Мы сидели и неспешно беседовали о книгах, в кабинете их было не счесть, как и рукописей, которыми был завален письменный стол. Говорили о том, о чем два еврея толковали бы и на Северном полюсе – конечно же, о евреях, о том, что хорошо для евреев и что плохо; и о близкой сердцу русско-еврейской литературе, о которой с такой страстью писал Шимон. Он подробно расспрашивал меня о съезде народных депутатов в Москве, утверждая, что горбачевский крокодил, то бишь «социализм с человеческим лицом» – полнейшая чушь; с неброской настойчивостью допытывался о «поющей революции» в Литве, спрашивал, извлекут ли после победы литовцы уроки из своего кровавого прошлого.
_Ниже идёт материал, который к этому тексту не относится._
/-- Major 0x01 (spec/02 R36). -/
def decodeAlu (fn : Nat) (w : Word) : Except Reject Instr :=
  let o := getSR w
  if w.extractLsb' 0 31 != 0 then .error .mustBeZero else
  match fn with
  | 0 => .ok (.add o)
  | 1 => .ok (.sub o)
  | 2 => .ok (.mul o)
  | 3 => .ok (.mulhS o)
  | 4 => .ok (.mulhN o)
  | 5 => .ok (.divS o)
  | 6 => .ok (.divN o)
  | 7 => .ok (.remS o)
  | 8 => .ok (.remN o)
  | 9 => .ok (.minS o)
  | 10 => .ok (.minN o)
  | 11 => .ok (.maxS o)
  | 12 => .ok (.maxN o)
  | 13 => .ok (.and o)
  | 14 => .ok (.or o)
  | 15 => .ok (.xor o)
  | 16 => .ok (.andn o)
  | 17 => .ok (.shl o)
  | 18 => .ok (.shrN o)
  | 19 => .ok (.shrS o)
  | 20 => .ok (.rot o)
  | 21 => .ok (.sltS o)
  | 22 => .ok (.sltN o)
  | 23 => .ok (.seq o)
  | 24 => .ok (.sne o)
  | 25 => .ok (.clz o)
  | 26 => .ok (.ctz o)
  | 27 => .ok (.popc o)
  | 28 => .ok (.sextB o)
  | 29 => .ok (.sextH o)
  | 30 => .ok (.sextW o)
  | 31 => .ok (.zextB o)
  | 32 => .ok (.zextH o)
  | 33 => .ok (.zextW o)
  | _ => .error .reservedFn

/-- Major 0x02 (spec/02 R36). -/
def decodeAlui (fn : Nat) (w : Word) : Except Reject Instr :=
  let o := getSI w
  match fn with
  | 0 => .ok (.addi o)
  | 1 => .ok (.andi o)
  | 2 => .ok (.ori o)
  | 3 => .ok (.xori o)
  | 4 => .ok (.shli o)
  | 5 => .ok (.shriN o)
  | 6 => .ok (.shriS o)
  | 7 => .ok (.sltiS o)
  | 8 => .ok (.sltiN o)
  | 9 => .ok (.li o)
  | 10 => .ok (.lih o)
  | 11 => .ok (.adr o)
  | _ => .error .reservedFn

/-- Major 0x03 (spec/02 R36). -/
def decodeBr (fn : Nat) (w : Word) : Except Reject Instr :=
  let o := getSB w
  match fn with
  | 0 => .ok (.beq o)
  | 1 => .ok (.bne o)
  | 2 => .ok (.bltS o)
  | 3 => .ok (.bgeS o)
  | 4 => .ok (.bltN o)
  | 5 => .ok (.bgeN o)
  | _ => .error .reservedFn

/-- Major 0x04 (spec/02 R36). -/
def decodeJmp (fn : Nat) (w : Word) : Except Reject Instr :=
  let o := getSJ w
  match fn with
  | 0 => .ok (.j o)
  | 1 => .ok (.jal o)
  | 2 => .ok (.jr o)
  | 3 => .ok (.jalr o)
  | _ => .error .reservedFn

/-- Major 0x05 (spec/02 R36). -/
def decodeLoop (fn : Nat) (w : Word) : Except Reject Instr :=
  let o := getSL w
  match fn with
  | 0 => .ok (.loop o)
  | 1 => .ok (.loopT o)
  | 2 => .ok (.endloop o)
  | 3 => .ok (.brkloop o)
  | 4 => .ok (.lidx o)
  | _ => .error .reservedFn

/-- Major 0x06 (spec/02 R36). -/
def decodeFbr (fn : Nat) (w : Word) : Except Reject Instr :=
  let o := getFB w
  match fn with
  | 0 => .ok (.bfAny o)
  | 1 => .ok (.bfNany o)
  | 2 => .ok (.bfAll o)
  | 3 => .ok (.bfNall o)
  | 4 => .ok (.bfCeq o)
  | 5 => .ok (.bfCne o)
  | 6 => .ok (.bfCge o)
  | 7 => .ok (.bfClt o)
  | 8 => .ok (.fcnt o)
  | _ => .error .reservedFn

/-- Major 0x07 (spec/02 R36). -/
def decodeCsr (fn : Nat) (w : Word) : Except Reject Instr :=
  let o := getSI w
  match fn with
  | 0 => .ok (.csrr o)
  | 1 => .ok (.csrw o)
  | 2 => .ok (.csrs o)
  | 3 => .ok (.csrc o)
  | _ => .error .reservedFn

/-- Major 0x08 (spec/02 R36). -/
def decodeSys (fn : Nat) (w : Word) : Except Reject Instr :=
  let o := getSX w
  match fn with
  | 0 => .ok (.nop o)
  | 1 => .ok (.commit o)
  | 2 => .ok (.guardMax o)
  | 3 => .ok (.guardSsq o)
  | 4 => .ok (.trapi o)
  | 5 => .ok (.ebreak o)
  | 6 => .ok (.rett o)
  | 7 => .ok (.done o)
  | 8 => .ok (.fence o)
  | _ => .error .reservedFn

/-- Major 0x10 (spec/02 R36). -/
def decodeLdv (fn : Nat) (w : Word) : Except Reject Instr :=
  let o := getMM w
  match fn with
  | 0 => .ok (.ldV o)
  | 1 => .ok (.ldVs o)
  | 2 => .ok (.ldVx o)
  | 3 => .ok (.ldBc o)
  | 4 => .ok (.ldQsc o)
  | _ => .error .reservedFn

/-- Major 0x11 (spec/02 R36). -/
def decodeLds (fn : Nat) (w : Word) : Except Reject Instr :=
  let o := getMM w
  match fn with
  | 0 => .ok (.lds o)
  | _ => .error .reservedFn

/-- Major 0x12 (spec/02 R36). -/
def decodeGat (fn : Nat) (w : Word) : Except Reject Instr :=
  let o := getMM w
  match fn with
  | 0 => .ok (.gatA o)
  | _ => .error .reservedFn

/-- Major 0x13 (spec/02 R36). -/
def decodeLsync (fn : Nat) (w : Word) : Except Reject Instr :=
  let o := getSY w
  match fn with
  | 0 => .ok (.acq o)
  | 1 => .ok (.waitw o)
  | 2 => .ok (.ringwf o)
  | 3 => .ok (.ringfree o)
  | 4 => .ok (.tlwait o)
  | _ => .error .reservedFn

/-- Major 0x14 (spec/02 R36). -/
def decodeEngl (w : Word) : Except Reject Instr :=
  let o := getE w
  match (w.extractLsb' 16 2).toNat with
  | 0 => .ok (.eset o)
  | 1 => .ok (.efire o)
  | 2 => .ok (.eclr o)
  | _ => .ok (.cbload o)

/-- Major 0x15 (spec/02 R36). -/
def decodeKtokl (fn : Nat) (w : Word) : Except Reject Instr :=
  let o := getSY w
  match fn with
  | 0 => .ok (.kwaitL o)
  | 1 => .ok (.ksigL o)
  | _ => .error .reservedFn

/-- Major 0x20 (spec/02 R36). -/
def decodeVint (fn : Nat) (w : Word) : Except Reject Instr :=
  let o := getVX w
  match fn with
  | 0 => .ok (.vadd o)
  | 1 => .ok (.vsub o)
  | 2 => .ok (.vaddSat o)
  | 3 => .ok (.vsubSat o)
  | 4 => .ok (.vmul o)
  | 5 => .ok (.vmulh o)
  | 6 => .ok (.vmla o)
  | 7 => .ok (.vmlaW o)
  | 8 => .ok (.vmulW o)
  | 9 => .ok (.vabs o)
  | 10 => .ok (.vneg o)
  | 11 => .ok (.vmin o)
  | 12 => .ok (.vmax o)
  | 13 => .ok (.vand o)
  | 14 => .ok (.vor o)
  | 15 => .ok (.vxor o)
  | 16 => .ok (.vandn o)
  | 17 => .ok (.vshl o)
  | 18 => .ok (.vshr o)
  | 19 => .ok (.vrshr o)
  | 20 => .ok (.vclz o)
  | 21 => .ok (.vpopc o)
  | 22 => .ok (.vavg o)
  | 23 => .ok (.vcmp o)
  | 24 => .ok (.vsel o)
  | 25 => .ok (.vdot4 o)
  | _ => .error .reservedFn

/-- Major 0x21 (spec/02 R36). -/
def decodeVfp (fn : Nat) (w : Word) : Except Reject Instr :=
  let o := getVX w
  match fn with
  | 0 => .ok (.vfadd o)
  | 1 => .ok (.vfsub o)
  | 2 => .ok (.vfmul o)
  | 3 => .ok (.vfma o)
  | 4 => .ok (.vfnma o)
  | 5 => .ok (.vfmin o)
  | 6 => .ok (.vfmax o)
  | 7 => .ok (.vfabs o)
  | 8 => .ok (.vfneg o)
  | 9 => .ok (.vfcmp o)
  | 10 => .ok (.vfrcp o)
  | 11 => .ok (.vfrsq o)
  | 12 => .ok (.vfsqrt o)
  | 13 => .ok (.vfexp2 o)
  | 14 => .ok (.vflog2 o)
  | 15 => .ok (.vftanh o)
  | 16 => .ok (.vfsig o)
  | 17 => .ok (.vfclass o)
  | _ => .error .reservedFn

/-- Major 0x22 (spec/02 R36). -/
def decodeVcvt (fn : Nat) (w : Word) : Except Reject Instr :=
  let o := getVX w
  match fn with
  | 0 => .ok (.vcvt o)
  | 1 => .ok (.vnarrow o)
  | 2 => .ok (.vwiden o)
  | 3 => .ok (.vrqs o)
  | _ => .error .reservedFn

/-- Major 0x23 (spec/02 R36). -/
def decodeVperm (fn : Nat) (w : Word) : Except Reject Instr :=
  let o := getVX w
  match fn with
  | 0 => .ok (.vperm o)
  | 1 => .ok (.vslideup o)
  | 2 => .ok (.vslidedn o)
  | 3 => .ok (.vzip o)
  | 4 => .ok (.vunzip o)
  | 5 => .ok (.vbcast o)
  | 6 => .ok (.vredsum o)
  | 7 => .ok (.vredmax o)
  | 8 => .ok (.vredmin o)
  | 9 => .ok (.vscan o)
  | _ => .error .reservedFn

/-- Major 0x24 (spec/02 R36). -/
def decodeVpred (fn : Nat) (w : Word) : Except Reject Instr :=
  let o := getVX w
  match fn with
  | 0 => .ok (.pand o)
  | 1 => .ok (.por o)
  | 2 => .ok (.pxor o)
  | 3 => .ok (.pandn o)
  | 4 => .ok (.pnot o)
  | 5 => .ok (.pfirst o)
  | 6 => .ok (.ptest o)
  | 7 => .ok (.pmov o)
  | _ => .error .reservedFn

/-- Major 0x25 (spec/02 R36). -/
def decodeVmisc (fn : Nat) (w : Word) : Except Reject Instr :=
  let o := getVX w
  match fn with
  | 0 => .ok (.vmov o)
  | 1 => .ok (.vli o)
  | 2 => .ok (.viota o)
  | 3 => .ok (.vdup o)
  | 4 => .ok (.vclr o)
  | _ => .error .reservedFn

/-- Major 0x26 (spec/02 R36). -/
def decodeMat (fn : Nat) (w : Word) : Except Reject Instr :=
  let o := getMX w
  match fn with
  | 0 => .ok (.mma o)
  | 1 => .ok (.mzero o)
  | 2 => .ok (.mwr o)
  | 3 => .ok (.mrd o)
  | 4 => .ok (.mdrain o)
  | _ => .error .reservedFn

/-- Major 0x27 (spec/02 R36). -/
def decodeKtokc (fn : Nat) (w : Word) : Except Reject Instr :=
  let o := getSY w
  match fn with
  | 0 => .ok (.kwaitC o)
  | 1 => .ok (.ksigC o)
  | _ => .error .reservedFn

/-- Major 0x30 (spec/02 R36). -/
def decodeStv (fn : Nat) (w : Word) : Except Reject Instr :=
  let o := getMM w
  match fn with
  | 0 => .ok (.stV o)
  | 1 => .ok (.stVs o)
  | 2 => .ok (.stVx o)
  | _ => .error .reservedFn

/-- Major 0x31 (spec/02 R36). -/
def decodeSts (fn : Nat) (w : Word) : Except Reject Instr :=
  let o := getMM w
  match fn with
  | 0 => .ok (.sts o)
  | _ => .error .reservedFn

/-- Major 0x32 (spec/02 R36). -/
def decodeSsync (fn : Nat) (w : Word) : Except Reject Instr :=
  let o := getSY w
  match fn with
  | 0 => .ok (.rel o)
  | 1 => .ok (.ringwe o)
  | 2 => .ok (.ringpub o)
  | 3 => .ok (.setw o)
  | 4 => .ok (.tlsig o)
  | _ => .error .reservedFn

/-- Major 0x33 (spec/02 R36). -/
def decodeAmo (fn : Nat) (w : Word) : Except Reject Instr :=
  let o := getSY w
  match fn with
  | 0 => .ok (.amo o)
  | 1 => .ok (.red o)
  | 2 => .ok (.vred o)
  | _ => .error .reservedFn

/-- Major 0x34 (spec/02 R36). -/
def decodeTask (fn : Nat) (w : Word) : Except Reject Instr :=
  let o := getSY w
  match fn with
  | 0 => .ok (.tpost o)
  | 1 => .ok (.tjoin o)
  | 2 => .ok (.grais o)
  | _ => .error .reservedFn

/-- Major 0x35 (spec/02 R36). -/
def decodeEngs (w : Word) : Except Reject Instr :=
  let o := getE w
  match (w.extractLsb' 16 2).toNat with
  | 0 => .ok (.esetS o)
  | 1 => .ok (.efireS o)
  | 2 => .ok (.eclrS o)
  | _ => .ok (.cbloadS o)

/-- Major 0x36 (spec/02 R36). -/
def decodeKtoks (fn : Nat) (w : Word) : Except Reject Instr :=
  let o := getSY w
  match fn with
  | 0 => .ok (.kwaitS o)
  | 1 => .ok (.ksigS o)
  | _ => .error .reservedFn
/-- The instruction that a word's major and function code name (spec/02 R36), before the checks of the fields. -/
def decodeRaw (w : Word) : Except Reject Instr :=
  let fn := (w.extractLsb' 46 8).toNat
  match (w.extractLsb' 58 6).toNat with
  | 0x01 => front w (decodeAlu fn w)
  | 0x02 => front w (decodeAlui fn w)
  | 0x03 => front w (decodeBr fn w)
  | 0x04 => front w (decodeJmp fn w)
  | 0x05 => front w (decodeLoop fn w)
  | 0x06 => front w (decodeFbr fn w)
  | 0x07 => front w (decodeCsr fn w)
  | 0x08 => front w (decodeSys fn w)
  | 0x10 => decodeLdv fn w
  | 0x11 => decodeLds fn w
  | 0x12 => decodeGat fn w
  | 0x13 => decodeLsync fn w
  | 0x14 => decodeEngl w
  | 0x15 => decodeKtokl fn w
  | 0x20 => decodeVint fn w
  | 0x21 => decodeVfp fn w
  | 0x22 => decodeVcvt fn w
  | 0x23 => decodeVperm fn w
  | 0x24 => decodeVpred fn w
  | 0x25 => decodeVmisc fn w
  | 0x26 => decodeMat fn w
  | 0x27 => decodeKtokc fn w
  | 0x30 => decodeStv fn w
  | 0x31 => decodeSts fn w
  | 0x32 => decodeSsync fn w
  | 0x33 => decodeAmo fn w
  | 0x34 => decodeTask fn w
  | 0x35 => decodeEngs w
  | 0x36 => decodeKtoks fn w
  | _ => .error .reservedMajor

/-- The decoder (spec/02 R37): a legal word gives its instruction, every other word the name of a
check that it fails. What depends on the privilege level is `Machine.levelCheck`. -/
def decode (w : Word) : Except Reject Instr :=
  match decodeRaw w with
  | .error r => .error r
  | .ok i =>
    match checkInstr i with
    | some r => .error r
    | none => .ok i

/-- The word of 8 bytes, the lowest address first (spec/00 R3, spec/02 R21). -/
def wordOfBytes : List Byte → Option Word
  | [b0, b1, b2, b3, b4, b5, b6, b7] => some (b7 ++ b6 ++ b5 ++ b4 ++ b3 ++ b2 ++ b1 ++ b0)
  | _ => none

/-- Decoding from bytes: one instruction is 8 bytes, and the rest is given back. -/
def decodeBytes (bs : List Byte) : Except Reject (Instr × List Byte) :=
  match wordOfBytes (bs.take 8) with
  | none => .error .length
  | some w =>
    match decode w with
    | .error r => .error r
    | .ok i => .ok (i, bs.drop 8)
О чем бы ни заходила речь, Шимон ненавязчиво, с завидной непринужденностью демонстрировал свою человеческую и профессиональную основательность, свои прямо-таки невероятные познания и непоколебимую позицию гражданина мира, которому дорого все, что ведет к взаимопониманию между людьми, и ненавистно то, что угнетает их, сталкивает и разъединяет. Не опускаясь до дешевого, повсеместно востребованного национализма, он ратовал за национальную неповторимость и особое предназначение каждого народа – и не только избранного.
В Шимоне – и это я почувствовал при первой же встрече – прекрасно дополняя друг друга, как бы уживались два человека: один – сегодняшний, глубоко укорененный в «боевую, кипучую» действительность, вовлеченный во все ее драматические и трагические перипетии, и другой – явившийся из эпохи Возрождения энциклопедист, готовый за свои убеждения пойти, что называется, на плаху, способный воплотить свои идеи «в строчки и другие важные дела», чтобы приблизить, как говаривали в старину, «царство правды и справедливости»…
Выдающийся ученый, блестящий эссеист, великолепный переводчик, он действительно воплотил многое, что заслужило самой высокой оценки и не утратило своего интеллектуального блеска. Многое, cпору нет, но мне всегда казалось, что он давно созрел для большого художественного полотна .
Я не раз уверял Шимона, что он смело мог бы посоперничать и со своим братом Давидом, в доме которого состоялась наша третья и, увы, последняя встреча, – сесть и написать роман. Делясь с ним впечатлением, которое на меня произвело его эссе о Богрове, напечатанное в «Иерусалимском журнале» и отличавшееся всеми признаками истинной прозы, я стал наивно агитировать Шимона «отдохнуть» от литературоведения и переводов и примкнуть к нашей гильдии романистов, она-де примет его с распростертыми объятьями. Но Шимон отшучивался: в еврейской литературе два брата-романиста уже были – Исраэль и Ицхак Зингеры, зачем ей, помилуйте, вторая пара…
– Уж вы, Гриша, сами соревнуйтесь с Давидом. А мне поздно меняться. Вы же лучше меня знаете, что портному на старости глупо браться за шило. Каждый пишущий живет и умирает в своем слове.
В жизни так бывает: что-то скажет человек, a у тебя вдруг кольнет в груди и дух перехватит.
Это – метафора, не более того, подумал я. Шимон моложе меня. Он полон жизни, сработан надолго, ему жить и жить в своем слове, как, скажем, в уютном обустроенном доме в Женеве или в тихом пригороде Тель-Авива – у мамы в Ор-Еуде… Разве слово не подобно просторному и нерушимому дому, умело и бережно построенному мастером для себя и для тех, кто в него постучится?